### INPUT MATERIAL
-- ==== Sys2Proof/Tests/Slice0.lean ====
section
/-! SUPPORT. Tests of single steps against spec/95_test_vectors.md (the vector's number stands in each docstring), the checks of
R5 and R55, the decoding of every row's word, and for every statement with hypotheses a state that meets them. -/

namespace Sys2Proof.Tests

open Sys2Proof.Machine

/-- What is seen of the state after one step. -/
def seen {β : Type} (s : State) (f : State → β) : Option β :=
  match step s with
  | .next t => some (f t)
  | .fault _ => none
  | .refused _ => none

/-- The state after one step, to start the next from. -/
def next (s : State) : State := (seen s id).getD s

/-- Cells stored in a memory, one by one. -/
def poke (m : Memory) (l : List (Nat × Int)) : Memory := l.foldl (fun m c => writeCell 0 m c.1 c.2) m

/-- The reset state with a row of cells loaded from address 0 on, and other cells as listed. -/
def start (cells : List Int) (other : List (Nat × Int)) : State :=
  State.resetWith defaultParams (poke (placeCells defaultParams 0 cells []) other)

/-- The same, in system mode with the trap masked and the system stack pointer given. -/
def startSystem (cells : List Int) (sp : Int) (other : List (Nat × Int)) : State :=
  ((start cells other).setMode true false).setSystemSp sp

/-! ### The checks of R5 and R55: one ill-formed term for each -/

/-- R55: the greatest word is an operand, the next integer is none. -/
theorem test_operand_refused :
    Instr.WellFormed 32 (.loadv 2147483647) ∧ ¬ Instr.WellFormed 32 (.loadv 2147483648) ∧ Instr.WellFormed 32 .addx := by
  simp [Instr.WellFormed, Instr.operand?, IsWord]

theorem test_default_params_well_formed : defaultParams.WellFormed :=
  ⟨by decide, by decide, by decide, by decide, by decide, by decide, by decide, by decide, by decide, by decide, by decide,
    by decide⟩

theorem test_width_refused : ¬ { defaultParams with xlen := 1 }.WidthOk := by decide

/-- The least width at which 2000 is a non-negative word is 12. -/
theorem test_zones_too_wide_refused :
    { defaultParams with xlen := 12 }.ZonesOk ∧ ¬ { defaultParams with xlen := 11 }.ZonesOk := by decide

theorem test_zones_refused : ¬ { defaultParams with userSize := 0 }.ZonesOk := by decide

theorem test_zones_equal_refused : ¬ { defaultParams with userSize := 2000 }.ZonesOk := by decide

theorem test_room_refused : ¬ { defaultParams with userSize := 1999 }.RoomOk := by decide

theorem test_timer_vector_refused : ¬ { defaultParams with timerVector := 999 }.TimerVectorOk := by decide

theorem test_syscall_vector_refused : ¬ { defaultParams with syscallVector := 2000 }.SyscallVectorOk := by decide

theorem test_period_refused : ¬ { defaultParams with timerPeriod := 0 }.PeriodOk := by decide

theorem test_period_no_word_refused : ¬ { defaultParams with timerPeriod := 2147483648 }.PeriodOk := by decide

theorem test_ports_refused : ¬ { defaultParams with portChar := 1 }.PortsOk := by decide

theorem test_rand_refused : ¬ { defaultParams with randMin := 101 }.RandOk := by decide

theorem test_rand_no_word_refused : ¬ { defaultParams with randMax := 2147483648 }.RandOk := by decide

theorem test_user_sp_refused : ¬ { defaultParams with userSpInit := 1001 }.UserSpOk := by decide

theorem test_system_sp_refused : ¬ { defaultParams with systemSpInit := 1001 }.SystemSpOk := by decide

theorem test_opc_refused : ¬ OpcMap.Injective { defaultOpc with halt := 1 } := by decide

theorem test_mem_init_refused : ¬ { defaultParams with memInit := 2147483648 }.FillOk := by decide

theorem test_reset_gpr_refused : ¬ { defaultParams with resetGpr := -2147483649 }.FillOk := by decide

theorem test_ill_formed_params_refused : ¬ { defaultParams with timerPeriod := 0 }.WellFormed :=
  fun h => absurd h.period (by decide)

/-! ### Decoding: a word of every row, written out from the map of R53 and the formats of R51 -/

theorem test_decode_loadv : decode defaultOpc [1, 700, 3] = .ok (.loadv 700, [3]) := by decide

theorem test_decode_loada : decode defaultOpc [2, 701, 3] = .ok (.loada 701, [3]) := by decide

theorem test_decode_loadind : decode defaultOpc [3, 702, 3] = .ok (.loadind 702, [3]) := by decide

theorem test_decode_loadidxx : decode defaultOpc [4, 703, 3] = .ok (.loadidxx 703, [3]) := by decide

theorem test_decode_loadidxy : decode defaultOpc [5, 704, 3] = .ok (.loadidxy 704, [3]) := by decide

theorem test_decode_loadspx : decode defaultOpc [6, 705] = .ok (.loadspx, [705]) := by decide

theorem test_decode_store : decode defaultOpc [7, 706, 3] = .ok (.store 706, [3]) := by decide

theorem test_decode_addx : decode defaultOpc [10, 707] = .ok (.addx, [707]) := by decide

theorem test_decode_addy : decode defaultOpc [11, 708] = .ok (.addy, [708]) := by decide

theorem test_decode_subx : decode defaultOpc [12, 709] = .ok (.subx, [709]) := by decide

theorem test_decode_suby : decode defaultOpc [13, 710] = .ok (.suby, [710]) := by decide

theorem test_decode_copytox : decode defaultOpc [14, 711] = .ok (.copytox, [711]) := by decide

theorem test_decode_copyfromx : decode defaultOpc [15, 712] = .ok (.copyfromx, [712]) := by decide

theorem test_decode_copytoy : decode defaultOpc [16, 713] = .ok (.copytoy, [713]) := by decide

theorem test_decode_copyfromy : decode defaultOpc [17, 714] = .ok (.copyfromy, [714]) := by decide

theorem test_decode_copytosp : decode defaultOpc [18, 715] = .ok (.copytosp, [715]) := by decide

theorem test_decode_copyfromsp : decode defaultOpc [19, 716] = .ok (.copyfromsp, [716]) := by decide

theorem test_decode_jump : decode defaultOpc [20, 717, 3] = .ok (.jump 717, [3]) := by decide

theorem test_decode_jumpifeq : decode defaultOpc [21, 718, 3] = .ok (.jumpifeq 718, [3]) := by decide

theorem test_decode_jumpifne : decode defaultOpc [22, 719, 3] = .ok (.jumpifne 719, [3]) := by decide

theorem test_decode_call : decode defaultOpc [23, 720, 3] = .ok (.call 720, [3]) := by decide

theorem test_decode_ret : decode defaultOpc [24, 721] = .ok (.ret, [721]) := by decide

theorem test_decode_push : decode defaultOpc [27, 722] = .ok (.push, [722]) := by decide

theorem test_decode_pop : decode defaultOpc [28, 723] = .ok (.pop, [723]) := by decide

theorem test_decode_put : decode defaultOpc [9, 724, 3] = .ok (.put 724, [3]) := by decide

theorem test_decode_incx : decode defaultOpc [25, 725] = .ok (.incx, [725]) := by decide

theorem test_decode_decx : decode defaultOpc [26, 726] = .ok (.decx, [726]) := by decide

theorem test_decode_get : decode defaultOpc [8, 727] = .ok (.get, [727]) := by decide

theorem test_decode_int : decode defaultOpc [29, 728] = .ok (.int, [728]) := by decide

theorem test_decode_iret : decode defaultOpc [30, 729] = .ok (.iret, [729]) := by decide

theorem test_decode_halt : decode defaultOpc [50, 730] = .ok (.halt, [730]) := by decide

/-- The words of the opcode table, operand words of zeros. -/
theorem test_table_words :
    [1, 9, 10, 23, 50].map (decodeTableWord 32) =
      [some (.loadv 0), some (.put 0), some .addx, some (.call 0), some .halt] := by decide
---
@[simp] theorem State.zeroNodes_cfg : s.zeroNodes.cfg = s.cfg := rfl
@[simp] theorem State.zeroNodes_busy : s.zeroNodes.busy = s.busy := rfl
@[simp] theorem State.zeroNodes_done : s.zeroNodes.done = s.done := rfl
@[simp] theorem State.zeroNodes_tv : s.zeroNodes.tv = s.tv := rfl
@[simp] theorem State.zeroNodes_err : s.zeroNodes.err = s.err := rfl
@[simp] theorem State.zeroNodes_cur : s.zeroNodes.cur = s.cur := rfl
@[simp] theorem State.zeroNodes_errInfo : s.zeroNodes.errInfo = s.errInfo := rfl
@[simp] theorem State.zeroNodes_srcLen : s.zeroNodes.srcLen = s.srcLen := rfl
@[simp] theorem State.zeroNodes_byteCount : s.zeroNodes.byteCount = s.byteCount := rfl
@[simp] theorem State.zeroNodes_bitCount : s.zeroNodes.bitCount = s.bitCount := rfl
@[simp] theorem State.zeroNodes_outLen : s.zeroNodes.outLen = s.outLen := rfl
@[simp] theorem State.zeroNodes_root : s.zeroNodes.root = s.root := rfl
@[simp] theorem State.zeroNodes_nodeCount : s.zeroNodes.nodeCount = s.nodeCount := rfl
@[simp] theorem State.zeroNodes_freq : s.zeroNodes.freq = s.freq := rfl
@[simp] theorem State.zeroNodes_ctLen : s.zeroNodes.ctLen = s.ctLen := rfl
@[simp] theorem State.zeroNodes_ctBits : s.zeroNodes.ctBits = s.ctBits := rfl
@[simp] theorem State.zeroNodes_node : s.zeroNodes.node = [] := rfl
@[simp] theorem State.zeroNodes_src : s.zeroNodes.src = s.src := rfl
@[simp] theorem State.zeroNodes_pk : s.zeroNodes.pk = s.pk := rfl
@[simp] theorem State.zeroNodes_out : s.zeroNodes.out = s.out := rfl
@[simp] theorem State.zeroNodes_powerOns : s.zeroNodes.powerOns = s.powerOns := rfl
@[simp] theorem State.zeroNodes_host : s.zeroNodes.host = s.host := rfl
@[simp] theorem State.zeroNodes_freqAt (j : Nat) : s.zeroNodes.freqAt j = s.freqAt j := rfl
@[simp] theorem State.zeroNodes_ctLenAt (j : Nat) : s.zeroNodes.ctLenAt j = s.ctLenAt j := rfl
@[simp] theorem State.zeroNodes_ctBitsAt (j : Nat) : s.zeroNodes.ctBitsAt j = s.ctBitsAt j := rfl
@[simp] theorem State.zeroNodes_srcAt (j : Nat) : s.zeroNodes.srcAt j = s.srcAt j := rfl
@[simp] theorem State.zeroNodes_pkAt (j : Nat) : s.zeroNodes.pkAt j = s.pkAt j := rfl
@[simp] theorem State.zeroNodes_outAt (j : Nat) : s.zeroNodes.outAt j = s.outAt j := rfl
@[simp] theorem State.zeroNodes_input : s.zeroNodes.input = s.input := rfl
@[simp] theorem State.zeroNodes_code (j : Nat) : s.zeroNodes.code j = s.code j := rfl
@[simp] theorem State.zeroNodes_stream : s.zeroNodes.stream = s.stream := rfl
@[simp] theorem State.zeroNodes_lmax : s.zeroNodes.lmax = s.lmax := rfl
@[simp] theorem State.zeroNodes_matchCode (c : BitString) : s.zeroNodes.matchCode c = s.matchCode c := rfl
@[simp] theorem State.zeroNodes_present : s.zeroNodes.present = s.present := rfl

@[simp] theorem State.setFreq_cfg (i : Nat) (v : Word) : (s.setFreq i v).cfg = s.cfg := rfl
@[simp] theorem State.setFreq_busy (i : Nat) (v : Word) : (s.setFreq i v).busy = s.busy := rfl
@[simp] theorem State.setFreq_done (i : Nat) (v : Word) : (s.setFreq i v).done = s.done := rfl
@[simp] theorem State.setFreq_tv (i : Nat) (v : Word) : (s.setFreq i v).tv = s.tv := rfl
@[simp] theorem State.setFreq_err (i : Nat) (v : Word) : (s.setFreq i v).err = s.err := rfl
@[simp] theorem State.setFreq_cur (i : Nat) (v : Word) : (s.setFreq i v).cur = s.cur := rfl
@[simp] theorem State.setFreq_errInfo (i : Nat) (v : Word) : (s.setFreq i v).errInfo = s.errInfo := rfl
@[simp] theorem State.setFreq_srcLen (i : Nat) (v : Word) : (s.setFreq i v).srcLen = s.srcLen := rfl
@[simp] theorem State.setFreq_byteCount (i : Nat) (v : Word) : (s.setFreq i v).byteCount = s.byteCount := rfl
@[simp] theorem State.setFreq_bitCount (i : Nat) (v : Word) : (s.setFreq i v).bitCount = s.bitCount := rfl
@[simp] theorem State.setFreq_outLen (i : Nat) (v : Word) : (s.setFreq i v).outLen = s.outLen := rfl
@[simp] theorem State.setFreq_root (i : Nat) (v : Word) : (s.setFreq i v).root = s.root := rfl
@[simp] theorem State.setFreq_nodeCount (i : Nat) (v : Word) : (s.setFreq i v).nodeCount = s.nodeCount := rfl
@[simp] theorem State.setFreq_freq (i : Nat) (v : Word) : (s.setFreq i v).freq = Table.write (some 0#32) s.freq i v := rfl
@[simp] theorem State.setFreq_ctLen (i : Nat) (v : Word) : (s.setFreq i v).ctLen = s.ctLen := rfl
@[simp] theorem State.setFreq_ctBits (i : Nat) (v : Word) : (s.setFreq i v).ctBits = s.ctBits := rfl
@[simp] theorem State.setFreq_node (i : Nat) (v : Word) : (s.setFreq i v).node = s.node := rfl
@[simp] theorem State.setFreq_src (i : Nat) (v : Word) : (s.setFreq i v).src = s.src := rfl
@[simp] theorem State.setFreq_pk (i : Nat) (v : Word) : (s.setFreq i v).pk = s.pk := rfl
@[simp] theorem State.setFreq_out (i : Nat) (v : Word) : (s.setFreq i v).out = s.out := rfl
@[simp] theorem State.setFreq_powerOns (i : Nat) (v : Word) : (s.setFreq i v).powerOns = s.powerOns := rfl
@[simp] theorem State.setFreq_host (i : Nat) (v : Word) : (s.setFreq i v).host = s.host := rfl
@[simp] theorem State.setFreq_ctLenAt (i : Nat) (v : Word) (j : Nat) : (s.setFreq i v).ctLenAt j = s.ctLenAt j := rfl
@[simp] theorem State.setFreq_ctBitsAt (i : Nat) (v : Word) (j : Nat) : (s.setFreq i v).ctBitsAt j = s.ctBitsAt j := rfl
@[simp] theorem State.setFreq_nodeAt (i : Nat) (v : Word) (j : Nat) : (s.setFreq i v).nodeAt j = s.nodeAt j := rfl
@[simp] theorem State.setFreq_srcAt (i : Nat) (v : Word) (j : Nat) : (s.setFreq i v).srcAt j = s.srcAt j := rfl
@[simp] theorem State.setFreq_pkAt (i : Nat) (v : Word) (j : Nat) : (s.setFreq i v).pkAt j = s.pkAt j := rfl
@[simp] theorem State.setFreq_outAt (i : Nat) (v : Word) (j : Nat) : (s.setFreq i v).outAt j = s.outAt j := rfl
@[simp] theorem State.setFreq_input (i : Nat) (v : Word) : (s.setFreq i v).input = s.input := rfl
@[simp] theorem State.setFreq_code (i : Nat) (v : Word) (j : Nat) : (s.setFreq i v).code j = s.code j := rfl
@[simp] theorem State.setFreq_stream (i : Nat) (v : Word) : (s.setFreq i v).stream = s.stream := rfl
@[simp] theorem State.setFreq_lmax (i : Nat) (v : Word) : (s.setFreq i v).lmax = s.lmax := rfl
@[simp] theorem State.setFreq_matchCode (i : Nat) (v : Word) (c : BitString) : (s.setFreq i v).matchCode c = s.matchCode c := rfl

### WHAT TO DO
All that is needed is the exact run of lines above from the line containing "-- ==== Sys2Proof/Tests/Slice0.lean" through the line containing "def startSystem (cells", both of them included.

### WRITTEN RESPONSE
-- ==== Sys2Proof/Tests/Slice0.lean ====
section
/-! SUPPORT. Tests of single steps against spec/95_test_vectors.md (the vector's number stands in each docstring), the checks of
R5 and R55, the decoding of every row's word, and for every statement with hypotheses a state that meets them. -/

namespace Sys2Proof.Tests

open Sys2Proof.Machine

/-- What is seen of the state after one step. -/
def seen {β : Type} (s : State) (f : State → β) : Option β :=
  match step s with
  | .next t => some (f t)
  | .fault _ => none
  | .refused _ => none

/-- The state after one step, to start the next from. -/
def next (s : State) : State := (seen s id).getD s

/-- Cells stored in a memory, one by one. -/
def poke (m : Memory) (l : List (Nat × Int)) : Memory := l.foldl (fun m c => writeCell 0 m c.1 c.2) m

/-- The reset state with a row of cells loaded from address 0 on, and other cells as listed. -/
def start (cells : List Int) (other : List (Nat × Int)) : State :=
  State.resetWith defaultParams (poke (placeCells defaultParams 0 cells []) other)

/-- The same, in system mode with the trap masked and the system stack pointer given. -/
def startSystem (cells : List Int) (sp : Int) (other : List (Nat × Int)) : State :=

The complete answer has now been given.